Wrong. Rumor has it that when we awaken to our “true self”, what we discover is that we are all magnificent beings whose only purpose is to be at peace and in profound love with ourselves, other humans and the planet we inhabit. We're here to be happy and to enjoy. It's that simple. As anyone who's ever been down this circuitous self-inquiry path can no doubt attest, that's not usually the way it goes... or at least not for the first decade or three. Because humans are just not built that way. We have jobs and difficult bosses, financial pressures and frightening political climates, maddening relationships, self-absorbed children sucked glassy-eyed into the unrelenting social media vortex, Alzheimer's- and cancer-ridden parents queueing up as our second round of children, health problems of our own. On the days that all those planets collide, it can be tough to remember, let alone instinctively feel, that our true selves are shimmering, beaming, good vibe-emanating kaleidoscopes of love.

As part of my morning prayers, I always ask that “I live as my true self today, and not the product of fear, insecurity, guilt and shame.” I may then proceed to spend the entire day steeped in fear, insecurity, guilt and shame. Is that my true self then? Yes. Well, sort of. It's yes on the days that I've loaded that program and can't tear myself away from it. That devilishly looping stream that sinks my heart and dims my light. But it's also yes to my true self on the days that I wake up believing that I'm a just a beaming ball of love and light. Because our true selves are all that.

What I've come to believe is that the definition of one's “true self” as a conscious human being differs quite a bit from one's True Self in the other realm. Finding one's True Self in this lifetime is definitely possible (see Dalai Lama, Pema Chödrön), but for most of us, probably not likely. To believe that accomplishing it in our current world can be self-defeating and actually hinder our effort to enjoy life in the here and now. I recall a meditation teacher once remarking to me anxiously, “Someone in the group has to awaken [spiritually]!” He didn't seem to care whether it was himself or another member of the group, but he seemed quite concerned that somebody do it. Spiritual stress? That can not be good for you.

All that may sound pessimistic. On the contrary. To succumb to the notion that we have no control – that we're stuck in the lives we've got and are just passive victims tossed about willy-nilly by the whims of the Universe – is also self-defeating. Despite the duality of my true self being of the Darth Vader variety one day and of the shining light variety the next, what's crucial is how much I allow each to define me. I believe that who I ultimately choose to be in my greater perception of myself will determine in large part the richness of my life, as well as how I impact others and the physical world.

Most days I can accept living with my duality of selves.
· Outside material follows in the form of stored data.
-- ==== Sys2Proof/Machine/System.lean ====
section
/-! DEFINITION. RendererDispatch and the system commands (spec/45_dispatch_system.md): RD.SELECT,
SYS.*. -/

namespace Sys2Proof.Machine

/-- `CTX.RSEL <- (MATH, ADDR)` (rule R250). -/
def State.setRsel (m : MathMode) (a : AddrMode) (s : State) : State :=
  { s with ctx := { s.ctx with rsel := ⟨m, a⟩ } }

/-- `CTX[REG] <- value` (rule R253). -/
def State.writeReg (r : CtxReg) (v : Word) (s : State) : State :=
  { s with ctx := s.ctx.writeReg r v }

/-- The refresh-start boundary: flags and `TCSEL.VALID` cleared, `FRAME` + 1 mod 2^32 (rule R255). -/
def State.frameStart (s : State) : State :=
  { s.clearSlotFlags with
    ctx := { s.ctx with
      tcsel := { s.ctx.tcsel with valid := false }
      frame := s.ctx.frame + 1 } }

/-- SYS.NOP (rule R251). -/
def execSysNop (s : State) : Host.Outcome State Fault Refusal := .next (s.done (.word 0))

/-- SYS.RST (rule R252). -/
def execSysRst (s : State) : Host.Outcome State Fault Refusal :=
  .next (State.done (.word 0) s.softReset)

/-- SYS.CTXWR (rule R253). -/
def execSysCtxwr (r : CtxReg) (v : Word) (s : State) : Host.Outcome State Fault Refusal :=
  .next (if regAccepts r v then State.done (.word 0) (s.writeReg r v) else s.raise .illegalOperand)

/-- SYS.CTXRD (rule R254). -/
def execSysCtxrd (r : CtxReg) (s : State) : Host.Outcome State Fault Refusal :=
  .next (s.done (.word (s.ctx.readReg r)))

/-- SYS.FRAMESTART (rule R255). -/
def execSysFramestart (s : State) : Host.Outcome State Fault Refusal :=
  .next (State.done (.word 0) s.frameStart)

/-- RD.SELECT (rule R250). -/
def execRdSelect (m : MathMode) (a : AddrMode) (s : State) : Host.Outcome State Fault Refusal :=
  .next (State.done (.word 0) (State.setRsel m a s))

end Sys2Proof.Machine
end

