-- ==== Sys2Proof/Machine/Dispatch.lean ====
section
/-! DEFINITION. The dispatch: one arm per command, each one direct call of its meaning. -/

namespace Sys2Proof.Machine

def exec (i : Instr) (s : State) : Host.Outcome State Fault Refusal :=
  match i with
  | .sysNop => Sys2Proof.Machine.execSysNop s
  | .sysRst => Sys2Proof.Machine.execSysRst s
  | .sysCtxwr r v => Sys2Proof.Machine.execSysCtxwr r v s
  | .sysCtxrd r => Sys2Proof.Machine.execSysCtxrd r s
  | .sysFramestart => Sys2Proof.Machine.execSysFramestart s
  | .rdSelect m a => Sys2Proof.Machine.execRdSelect m a s
  | .cmAdd c1 c2 => Sys2Proof.Machine.execCmAdd c1 c2 s
  | .cmAddh c1 c2 => Sys2Proof.Machine.execCmAddh c1 c2 s
  | .cmSub c1 c2 => Sys2Proof.Machine.execCmSub c1 c2 s
  | .cmSubh c1 c2 => Sys2Proof.Machine.execCmSubh c1 c2 s
  | .cmAddb c1 c2 => Sys2Proof.Machine.execCmAddb c1 c2 s
  | .cmAddbh c1 c2 => Sys2Proof.Machine.execCmAddbh c1 c2 s
  | .blendNone main sub sd => Sys2Proof.Machine.execBlendNone main sub sd s
  | .blendAdd main sub sd => Sys2Proof.Machine.execBlendAdd main sub sd s
  | .blendAddf main sub sd => Sys2Proof.Machine.execBlendAddf main sub sd s
  | .blendAdds main sub sd => Sys2Proof.Machine.execBlendAdds main sub sd s
  | .blendSub main sub sd => Sys2Proof.Machine.execBlendSub main sub sd s
  | .blendSubf main sub sd => Sys2Proof.Machine.execBlendSubf main sub sd s
  | .blendSubs main sub sd => Sys2Proof.Machine.execBlendSubs main sub sd s
  | .blendAddb main sub sd => Sys2Proof.Machine.execBlendAddb main sub sd s
  | .blendAddbs main sub sd => Sys2Proof.Machine.execBlendAddbs main sub sd s
  | .plotN1x1 n m offset oil pix z1 z2 => Sys2Proof.Machine.execPlotN1x1 n m offset oil pix z1 z2 s
  | .plotN2x1 n m offset oil pix z1 z2 => Sys2Proof.Machine.execPlotN2x1 n m offset oil pix z1 z2 s
  | .plotInt n m offset oil pix z1 z2 => Sys2Proof.Machine.execPlotInt n m offset oil pix z1 z2 s
  | .plotHires n m offset oil pix z1 z2 => Sys2Proof.Machine.execPlotHires n m offset oil pix z1 z2 s
  | .plotHiresint n m offset oil pix z1 z2 => Sys2Proof.Machine.execPlotHiresint n m offset oil pix z1 z2 s
  | .tcResolve t => Sys2Proof.Machine.execTcResolve t s
  | .tcSelpal t => Sys2Proof.Machine.execTcSelpal t s
  | .trTile t offset sl lc => Sys2Proof.Machine.execTrTile t offset sl lc s
  | .trClip t offset sp w sl lc => Sys2Proof.Machine.execTrClip t offset sp w sl lc s
  | .trMospix t offset sl sp w lc => Sys2Proof.Machine.execTrMospix t offset sl sp w lc s
  | .trBackdrop offset left right => Sys2Proof.Machine.execTrBackdrop offset left right s
  | .trM7bg1 left right d => Sys2Proof.Machine.execTrM7bg1 left right d s
  | .trM7bg2 left right d => Sys2Proof.Machine.execTrM7bg2 left right d s
  | .trM7mbg1 left right d => Sys2Proof.Machine.execTrM7mbg1 left right d s
  | .trM7mbg2 left right d => Sys2Proof.Machine.execTrM7mbg2 left right d s
  | .csReset => Sys2Proof.Machine.execCsReset s
  | .csAck => Sys2Proof.Machine.execCsAck s
  | .csRdtile id => Sys2Proof.Machine.execCsRdtile id s
  | .csRdpal id => Sys2Proof.Machine.execCsRdpal id s
  | .csRdref id => Sys2Proof.Machine.execCsRdref id s

end Sys2Proof.Machine
end

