/-- CS.ACK consumes a pending request and advances `SHOTID` mod 2^32; without one it does nothing (rule
R285). -/
def Obligations.CaptureAcknowledge : Prop :=
  decode ⟨0x51000000, 0, 0, 0, 0, 0, 0, 0⟩ = .ok .csAck
    ∧ (∀ s : State, s.ctx.status.capreq = true → exec .csAck s = .next { s with
        ctx := { s.ctx with
          status := { s.ctx.status with capreq := false }
          shotid := s.ctx.shotid + 1 }
        response := some (.ok (.word 0)) })
    ∧ ∀ s : State, s.ctx.status.capreq = false →
        exec .csAck s = .next { s with response := some (.ok (.word 0)) }

/-- CS.RDTILE, CS.RDPAL and CS.RDREF show the record of an id below the count, `ABSENT` otherwise, and
change no state (rules R286 to R289). Ids and counts of 32 bits are the model's own choice (log entry 14). -/
def Obligations.CatalogReads : Prop :=
  ∀ (s : State), s.idsOk → s.tiles.length < 2 ^ 32 → s.pals.length < 2 ^ 32 →
    s.refs.length < 2 ^ 32 → ∀ id : Word,
    exec (.csRdtile id) s = .next { s with
        response := some (.ok (match s.tiles[id.toNat]? with
          | some r => .tile r
          | none => .absent)) }
      ∧ exec (.csRdpal id) s = .next { s with
        response := some (.ok (match s.pals[id.toNat]? with
          | some r => .pal {
              id := r.id
              size := r.size
              colors := r.colors
              rgb := r.colors.map (chan s.cfg.pixfmt)
              frequency := r.frequency
              key := palKey r.colors }
          | none => .absent)) }
      ∧ exec (.csRdref id) s = .next { s with
        response := some (.ok (match s.refs[id.toNat]? with
          | some r => .ref {
              record := r
              shapeNum := r.shape.num
              addrNum := r.addr.num
              mathNum := r.math.num
              shapeName := shapeName r.shape
              addrName := addrName r.addr
              mathName := mathName r.math }
          | none => .absent)) }

/-- The records of an observed draw. The palette: a found record counts one more draw, a new one takes the
next id, the real colours, the size and frequency 1. The tile: its usage of that palette, and of no other,
counts every draw; a found tile seen in this frame keeps its count and its milestones, one seen in another
frame counts one more; a new tile starts at 1 (rules R271, R273 to R276). -/
def Obligations.ObservedDrawCounts : Prop :=
  ∀ (i : Instr) (s t : State) (tile : Half) (offset : Word) (shape : Shape),
    observedDraw i tile offset shape → s.ctx.capen = true → s.keysDistinct →
    (∀ r ∈ s.tiles, r.usageRises) →
    exec i s = .next t → t.response = some (.ok (.word 0)) →
    let u := State.resolve tile s
    let palId := s.drawnPalId tile
    u.selectedFlag ≠ 2 →
      t.frequencySum = s.frequencySum + 1
      ∧ (∀ j p, s.pals[j]? = some p → p.colors = s.drawnPalette tile →
          palId = p.id ∧ t.ctx.npals = s.ctx.npals
            ∧ t.pals = s.pals.set j { p with frequency := p.frequency + 1 })
      ∧ ((∀ p ∈ s.pals, p.colors ≠ s.drawnPalette tile) →
          palId = s.ctx.npals ∧ t.ctx.npals = s.ctx.npals + 1
            ∧ t.pals = s.pals ++ [{
                id := s.ctx.npals
                colors := s.drawnPalette tile
                size := s.drawnPalSize
                frequency := 1 }])
      ∧ (∀ j r, s.tiles[j]? = some r → r.pixels = u.tileKey →
          ∃ r', t.tiles = s.tiles.set j r' ∧ r'.id = r.id ∧ r'.pixels = r.pixels
            ∧ r'.palsize = r.palsize ∧ r'.lastSeenFrame = s.ctx.frame
            ∧ r'.usageSum = r.usageSum + 1 ∧ r'.usageRises
            ∧ (∀ q, r'.usageOf q = r.usageOf q + if q = palId.toNat then 1 else 0)
            ∧ (r.lastSeenFrame = s.ctx.frame → r'.sightings = r.sightings ∧ r'.mileRef = r.mileRef)
            ∧ (r.lastSeenFrame ≠ s.ctx.frame → r'.sightings = r.sightings + 1)
            ∧ t.ctx.ntiles = s.ctx.ntiles)
      ∧ ((∀ r ∈ s.tiles, r.pixels ≠ u.tileKey) →
          ∃ r', t.tiles = s.tiles ++ [r'] ∧ r'.id = s.ctx.ntiles ∧ r'.pixels = u.tileKey
            ∧ r'.palsize = s.drawnPalSize ∧ r'.usage = [(palId.toNat, 1)]
            ∧ r'.lastSeenFrame = s.ctx.frame ∧ r'.sightings = 1
            ∧ t.ctx.ntiles = s.ctx.ntiles + 1)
What's been remarkable though, is that lately the scale of my daily life seems to be leaning more in the direction of shining light. I muse sometimes (and others have also gently suggested) that I live in a fantasy world. At first that notion put me a little on the defensive. But upon reflection, I decided, “Well, why not... and so what?” When I first fully comprehended that it's up to only me to define and inhabit my true self it blew. my. mind. When I then understood that other peoples' opinions of me and my true selfness were none of my business, I was stunned. And then delighted. It's brought about a great sense of liberation and also upped my compassion for myself and others, which in and of itself I consider spectacular life success. From the compassion comes appreciation, peace and deep pleasure – even if only in flickers on the most Darth Vaderish days.
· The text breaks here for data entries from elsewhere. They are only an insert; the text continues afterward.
-- ==== Sys2Proof/Laws/Memory.lean ====
section
/-! SUPPORT. The laws of the cell memory: what a read after a write gives, and that every write keeps the
canonical form and the index range. -/

namespace Sys2Proof.Machine

namespace MemoryLaws

variable {w : Nat}

theorem listedAt_insert (l : List (Nat × BitVec w)) (a b : Nat) (v : BitVec w) :
    listedAt (insertCell l a v) b = if b = a then some v else listedAt l b := by
  induction l with
  | nil =>
    simp only [insertCell, listedAt]
    split <;> split <;> simp_all
  | cons c t ih =>
    obtain ⟨k, u⟩ := c
    by_cases h : b = a
    · subst h
      simp only [insertCell]
      split
      · simp [listedAt]
      · split
        · simp [listedAt]
        · next h => simp [listedAt, Ne.symm h, ih]
    · simp only [insertCell, h, if_false] at ih ⊢
      split
      · simp [listedAt, Ne.symm h]
      · split
        · next h' => subst h'; simp [listedAt, Ne.symm h]
        · simp [listedAt, ih]

theorem listedAt_without (l : List (Nat × BitVec w)) (a b : Nat) :
    listedAt (l.filter fun c => decide (c.1 ≠ a)) b = if b = a then none else listedAt l b := by
  induction l with
  | nil => simp [listedAt]
  | cons c t ih =>
    obtain ⟨k, u⟩ := c
    by_cases hk : k = a
    · subst hk
      simp only [ne_eq, not_true_eq_false, decide_false, Bool.false_eq_true, not_false_eq_true,
        List.filter_cons_of_neg, listedAt]
      rw [ih]
      split
      · rfl
      · next h => simp [Ne.symm h]
    · simp only [ne_eq, hk, not_false_eq_true, decide_true, List.filter_cons_of_pos, listedAt, ih]
      split
      · next h => subst h; simp [hk]
      · rfl

@[simp] theorem write_fill (m : Memory w) (a : Nat) (v : BitVec w) :
    (Memory.write m a v).fill = m.fill := rfl

/-- A fill that hides a value gives it at every index. -/
theorem cell_of_hides {f : Fill} {v : BitVec w} (h : f.hides v = true) (a : Nat) : f.cell w a = v := by
  cases f with
  | zero => exact (of_decide_eq_true h).symm
  | free d => cases h

/-- A read after a write to the same cell gives the value written. -/
@[simp] theorem read_write_same (m : Memory w) (a : Nat) (v : BitVec w) :
    Memory.read (Memory.write m a v) a = v := by
  simp only [Memory.read, Memory.write]
  split
  · next x h =>
    split at h
    · rw [listedAt_without] at h; simp at h
    · simpa [listedAt_insert] using h.symm
  · next h =>
    split at h
    · next hv => exact cell_of_hides hv a
    · simp [listedAt_insert] at h

/-- A write leaves every other cell alone. -/
theorem read_write_other (m : Memory w) {a b : Nat} (v : BitVec w) (h : b ≠ a) :
    Memory.read (Memory.write m a v) b = Memory.read m b := by
  have : listedAt (Memory.write m a v).cells b = listedAt m.cells b := by
    simp only [Memory.write]
    split
    · rw [listedAt_without]; simp [h]
    · simp [listedAt_insert, h]
  simp [Memory.read, this]

theorem read_write (m : Memory w) (a b : Nat) (v : BitVec w) :
    Memory.read (Memory.write m a v) b = if b = a then v else Memory.read m b := by
  split
  · next h => subst h; simp
  · next h => exact read_write_other m v h

@[simp] theorem read_zeros (a : Nat) : Memory.read (Memory.zeros : Memory w) a = 0 := rfl

@[simp] theorem read_drawn (n a : Nat) :
    Memory.read (Memory.drawn n : Memory w) a = Config.freeCell w n a := rfl

/-! ## Several cells -/

theorem read_writeMany_outside (m : Memory w) (a b : Nat) (vs : List (BitVec w))
    (h : b < a ∨ a + vs.length ≤ b) :
    Memory.read (Memory.writeMany m a vs) b = Memory.read m b := by
  induction vs generalizing m a with
  | nil => rfl
  | cons v vs ih =>
    simp only [List.length_cons] at h
    simp only [Memory.writeMany]
    rw [ih _ _ (by omega), read_write_other _ _ (by omega)]

theorem read_writeMany_inside (m : Memory w) (a k : Nat) (vs : List (BitVec w)) (h : k < vs.length) :
    Memory.read (Memory.writeMany m a vs) (a + k) = vs[k] := by
  induction vs generalizing m a k with
  | nil => simp at h
  | cons v vs ih =>
    simp only [Memory.writeMany]
    cases k with
    | zero => rw [read_writeMany_outside _ _ _ _ (by omega)]; simp
    | succ k =>
      have h' : k < vs.length := by simpa using h
      have : a + (k + 1) = a + 1 + k := by omega
      rw [this, ih _ _ _ h']; simp

/-! ## The canonical form -/

theorem indexesRise_iff (l : List (Nat × BitVec w)) :
    indexesRise l = true ↔ l.Pairwise (fun a b => a.1 < b.1) := by
  induction l with
  | nil => simp [indexesRise]
  | cons c t ih =>
    cases t with
    | nil => simp [indexesRise]
    | cons d t =>
      simp only [indexesRise, Bool.and_eq_true, decide_eq_true_eq, ih, List.pairwise_cons,
        List.mem_cons]
      constructor
      · rintro ⟨h, h1, h2⟩
        refine ⟨?_, h1, h2⟩
        rintro x (rfl | hx)
        · exact h
        · exact Nat.lt_trans h (h1 x hx)
      · rintro ⟨h, h1, h2⟩
        exact ⟨h d (Or.inl rfl), h1, h2⟩

theorem wf_iff (m : Memory w) :
    Memory.wf m = true ↔
      m.cells.Pairwise (fun a b => a.1 < b.1) ∧ ∀ c ∈ m.cells, m.fill.hides c.2 = false := by
  simp [Memory.wf, indexesRise_iff, List.all_eq_true]

theorem below_iff (n : Nat) (m : Memory w) :
    Memory.below n m = true ↔ ∀ c ∈ m.cells, c.1 < n := by
  simp [Memory.below, List.all_eq_true]

theorem mem_insert {l : List (Nat × BitVec w)} {a : Nat} {v : BitVec w} {c : Nat × BitVec w}
    (h : c ∈ insertCell l a v) : c = (a, v) ∨ c ∈ l := by
  induction l with
  | nil => simpa [insertCell] using h
  | cons d t ih =>
    obtain ⟨k, u⟩ := d
    simp only [insertCell] at h
    split at h
    · simpa using h
    · split at h
      · rcases List.mem_cons.1 h with h | h
        · exact .inl h
        · exact .inr (by simp [h])
      · rcases List.mem_cons.1 h with h | h
        · exact .inr (by simp [h])
        · rcases ih h with h | h
          · exact .inl h
          · exact .inr (by simp [h])

theorem insert_pairwise {l : List (Nat × BitVec w)} (a : Nat) (v : BitVec w)
    (h : l.Pairwise (fun a b => a.1 < b.1)) :
    (insertCell l a v).Pairwise (fun a b => a.1 < b.1) := by
  induction l with
  | nil => simp [insertCell]
  | cons d t ih =>
    obtain ⟨k, u⟩ := d
    rw [List.pairwise_cons] at h
    obtain ⟨h1, h2⟩ := h
    simp only [insertCell]
    split
    · next hk =>
      rw [List.pairwise_cons, List.pairwise_cons]
      refine ⟨?_, h1, h2⟩
      intro x hx
      rcases List.mem_cons.1 hx with rfl | hx
      · exact hk
      · exact Nat.lt_trans hk (h1 x hx)
    · split
      · next hk =>
        subst hk
        rw [List.pairwise_cons]
        exact ⟨h1, h2⟩
      · next hk1 hk2 =>
        rw [List.pairwise_cons]
        refine ⟨?_, ih h2⟩
        intro x hx
        rcases mem_insert hx with rfl | hx
        · exact Nat.lt_of_le_of_ne (Nat.le_of_not_lt hk1) (Ne.symm hk2)
        · exact h1 x hx

/-- A write keeps the canonical form. -/
theorem write_wf {m : Memory w} (a : Nat) (v : BitVec w) (h : Memory.wf m = true) :
    Memory.wf (Memory.write m a v) = true := by
  rw [wf_iff] at h ⊢
  simp only [Memory.write]
  split
  · exact ⟨h.1.filter _, fun c hc => h.2 c (List.mem_filter.1 hc).1⟩
  · next hv =>
    refine ⟨insert_pairwise a v h.1, fun c hc => ?_⟩
    rcases mem_insert hc with rfl | hc
    · simpa using hv
    · exact h.2 c hc

/-- A write inside the range keeps the range. -/
theorem write_below {m : Memory w} {n a : Nat} (v : BitVec w) (ha : a < n)
    (h : Memory.below n m = true) : Memory.below n (Memory.write m a v) = true := by
  rw [below_iff] at h ⊢
  simp only [Memory.write]
  split
  · exact fun c hc => h c (List.mem_filter.1 hc).1
  · intro c hc
    rcases mem_insert hc with rfl | hc
    · exact ha
    · exact h c hc

theorem writeMany_wf {m : Memory w} (a : Nat) (vs : List (BitVec w)) (h : Memory.wf m = true) :
    Memory.wf (Memory.writeMany m a vs) = true := by
  induction vs generalizing m a with
  | nil => exact h
  | cons v vs ih => exact ih _ (write_wf a v h)

theorem writeMany_below {m : Memory w} {n a : Nat} (vs : List (BitVec w)) (ha : a + vs.length ≤ n)
    (h : Memory.below n m = true) : Memory.below n (Memory.writeMany m a vs) = true := by
  induction vs generalizing m a with
  | nil => exact h
  | cons v vs ih =>
    simp only [List.length_cons] at ha
    exact ih (by omega) (write_below v (by omega) h)

@[simp] theorem wf_zeros : Memory.wf (Memory.zeros : Memory w) = true := rfl

@[simp] theorem wf_drawn (n : Nat) : Memory.wf (Memory.drawn n : Memory w) = true := rfl

@[simp] theorem below_zeros (n : Nat) : Memory.below n (Memory.zeros : Memory w) = true := rfl

@[simp] theorem below_drawn (n d : Nat) : Memory.below n (Memory.drawn d : Memory w) = true := rfl

theorem bcapReset_wf : Memory.wf bcapReset = true := by decide +kernel

theorem bcapReset_below : Memory.below 63 bcapReset = true := by decide +kernel

/-- The reset table is `min(s, 31)` (rule R34). -/
theorem read_bcapReset : ∀ k < 63, (Memory.read bcapReset k).toNat = min k 31 := by decide +kernel

end MemoryLaws

end Sys2Proof.Machine
end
Nevertheless, I won't profess to resemble the Lama or Pema in any way, shape or form. Nor do I aspire to, because that would be co-opting their glow. And I like my own. I do believe that my true self is kind and loving like theirs, though, and that comforts me and lets me ride the rough waves. I'm very grateful for this self and will continue to try to nurture and cultivate it without a sense of urgency or judgement. Fantasy world denizen or not, who cares? Who cares? Whoever you are, it's your world. So rock that true self however way you want. Namaste.